Work order:
Would you write out, word for word, each line of the records below from the top through the one holding "order (R290). -/"?

Provided records:

/-- The 544 symbols of codeword `c` of a frame (R289, R290): 514 of data, then the 30 of parity that the code of IEEE 802.3 gives them
(log 18). -/
def codeword (b : List Byte) (c : Nat) : List Nat :=
  let d := ((dataSymbols b).drop (514 * c)).take 514
  d ++ (List.range 30).map (Config.fecParity d)

/-- The 16,320 symbols of a frame in order (R290). -/
def frameSymbols (b : List Byte) : List Nat := (List.range 30).flatMap (codeword b)

/-- The symbols of a frame that logical lane `l` of `w` sends: of eight lanes, symbol m goes on lane m mod 8 (R290); a narrower link deals them
out over its own lanes in the same way (DEDUCED, log 109). -/
def laneSymbols (w : Nat) (b : List Byte) (l : Nat) : List Nat := (List.range (16320 / w)).map (fun i => (frameSymbols b).getD (w * i + l) 0)

/-- How many intervals of 96 ns a frame of port `p` lasts: 8 ÷ w at width w (R289, R323). -/
def State.frameSpan (s : State) (p : Nat) : Nat := 8 / (s.port p).lanes

/-- The 2,408 bytes of group `g` of a frame that begins at slot `f`: a control block, 32 slot positions and a spare position (R289). -/
def State.frameGroup (s : State) (p f g : Nat) (o : Olf) : List Byte × Olf :=
  let cb := s.controlBlock o
  let body := (List.range 32).foldl (fun (x : List Byte × Olf) i =>
    let j := f + 32 * g + i
    let y := s.position x.2 j false (s.reserved p j)
    (x.1 ++ y.1, y.2)) cb
  let sp := s.position body.2 (f + 32 * g + 31) true false
  (body.1 ++ sp.1, sp.2)

/-- FRAME_SEND (R289 to R291, R300, R309, R344): the 19,275 data bytes of one frame; `laneSymbols` gives what each lane
sends of them. The frame covers the 256 slots of which the router has formed the last. At a width w below x8 it lasts 96 × 8 ÷ w ns and
begins at a multiple of that, and the router's other intervals begin no frame (R323; log 109). A port in DOWN or DETECT sends none. -/
def execFrameSend (p : Nat) (s : State) : Host.Outcome State Fault Refusal :=
  if 6 ≤ p then .next s
  else if (s.port p).st < 2 then .next s
  else
    let s := if s.job.running then s else s.beat (beatFrame p) (96 * s.frameSpan p * ns)
    let f := (s.tik.slotNo - 1) / 256 * 256
    let start := if s.job.running then s.tim.epoch.toNat / 96 + f / 256 else s.nowNs / 96
    if s.job.running && start % s.frameSpan p ≠ 0 then .next s
    else
    let r := (List.range 8).foldl (fun (x : List Byte × Olf) g =>
      let y := s.frameGroup p f g x.2
      (x.1 ++ y.1, y.2)) (laneMarkers ++ leBytes start 1, s.port p)
    .next (s.setPort p { r.2 with frames := (s.port p).frames ++ [r.1] })

/-! ### Receiving (R300, R304 to R309, R314) -/

/-- LINK_WORD_RECEIVE (R300, R304, R307, R309, R311, R316): one control block of 32 bytes. Its message fragment is collected; each whole message
is a command of its own. -/
def execLinkWordReceive (p : Nat) (bytes : List Byte) (s : State) : Host.Outcome State Fault Refusal :=
  if 6 ≤ p then .next s
  else if bytes.length ≠ 32 || crc16 (bytes.take 30) ≠ BitVec.ofNat 16 (beNat (slice bytes 30 2)) then
    .next (s.updPort p (fun o => { o with rxMsg := none }))
  else
    let w := BitVec.ofNat 64 (leAt bytes 0 8)
    let frag := field w 48 2
    let b := slice bytes 8 22
    let s := s.updPort p (fun o =>
      { o with rxMsg := if field w 44 4 = 0 then o.rxMsg
        else if frag = 0 then some (field w 44 4, 1, b)
        else match o.rxMsg with
          | some (m, n, l) => if m = field w 44 4 && n = frag then some (m, n + 1, l ++ b) else none
          | none => none })
    if (s.port p).st ≠ linkUp then .next s
    else
      let s := s.updPort p (fun o => (o.release (field w 0 10)).recredit (field w 12 12) (field w 24 12))
      .next (if bit w 10 then s.takeNak p (field w 0 10) else s)

/-- A scheduled cell accepted in sequence: held for its slot, or late when its slot has passed without it (R313, R314). -/
def State.holdCell (s : State) (p slot : Nat) (c : Cell) : State :=
  let o := s.port p
  if !(s.rtr p).running then s
  else if 0 < o.matched then
    (s.updPort p (fun o => { o with matched := o.matched - 1, cnt2 := satInc o.cnt2 48 8 1 })).olfFault p 0x2002 0 c.seq.toNat
  else s.updPort p (fun o => { o with hold := o.hold ++ [⟨c, slot⟩] })

/-- CELL_RECEIVE (R304 to R308, R314, R316, R327): a cell checked in slot `slot`, with what the FEC found up to it. Frames are locked from EXCHANGE on
(R295), and their codewords are counted from then; cells flow while the link is up. -/
def execCellReceive (p slot : Nat) (bytes : List Byte) (fec : FecObs) (s : State) : Host.Outcome State Fault Refusal :=
  if 6 ≤ p then .next s
  else if (s.port p).st < 4 || 7 ≤ (s.port p).st then .next s
  else
    let s := s.updPort p (fun o => { o with cnt2 := satInc (satInc o.cnt2 0 32 fec.corrected) 32 16 fec.failed })
    if (s.port p).st ≠ linkUp then .next s
    else if !fec.ok then .next (s.updPort p (fun o => { o with nak := true }))
    else
      match cellOf bytes with
      | none => .next (s.updPort p (fun o => { o with nak := true }))
      | some c =>
        let o := s.port p
        let stale := c.gen.toNat ≠ field o.peer 4 4
        let taken := fun (o : Olf) => (o.release c.ack.toNat).credit c.credit
        let drop := fun (o : Olf) => { o with cnt := satInc o.cnt 48 16 1 }
        if c.cls = 3 then .next (s.updPort p (fun o => if stale then drop o else taken o))
        else if c.seq.toNat ≠ o.rxSeq then .next (s.updPort p (fun o => { o with nak := true }))
        else
          let s := s.updPort p (fun o => { o with rxSeq := (o.rxSeq + 1) % 1024, nak := false })
          if c.cls = 0 then
            if stale then .next (s.updPort p drop) else .next ((s.updPort p taken).holdCell p slot c)
          else
            let s := s.updPort p taken
            .next (s.updPort p (fun o =>
              if c.cls = 1 then (if o.rxSvc.length < 56 then { o with rxSvc := o.rxSvc ++ [c] } else o)
              else if o.rxFoot.length < 8 && (c.kind == 8 || decide ((o.rxFoot.filter (fun x => x.kind != 8)).length < 6)) then
                { o with rxFoot := o.rxFoot ++ [c] }
              else o))

end Sys2Proof.Machine
end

Solution to the problem:
/-- The 544 symbols of codeword `c` of a frame (R289, R290): 514 of data, then the 30 of parity that the code of IEEE 802.3 gives them
(log 18). -/
def codeword (b : List Byte) (c : Nat) : List Nat :=
  let d := ((dataSymbols b).drop (514 * c)).take 514
  d ++ (List.range 30).map (Config.fecParity d)

/-- The 16,320 symbols of a frame in order (R290). -/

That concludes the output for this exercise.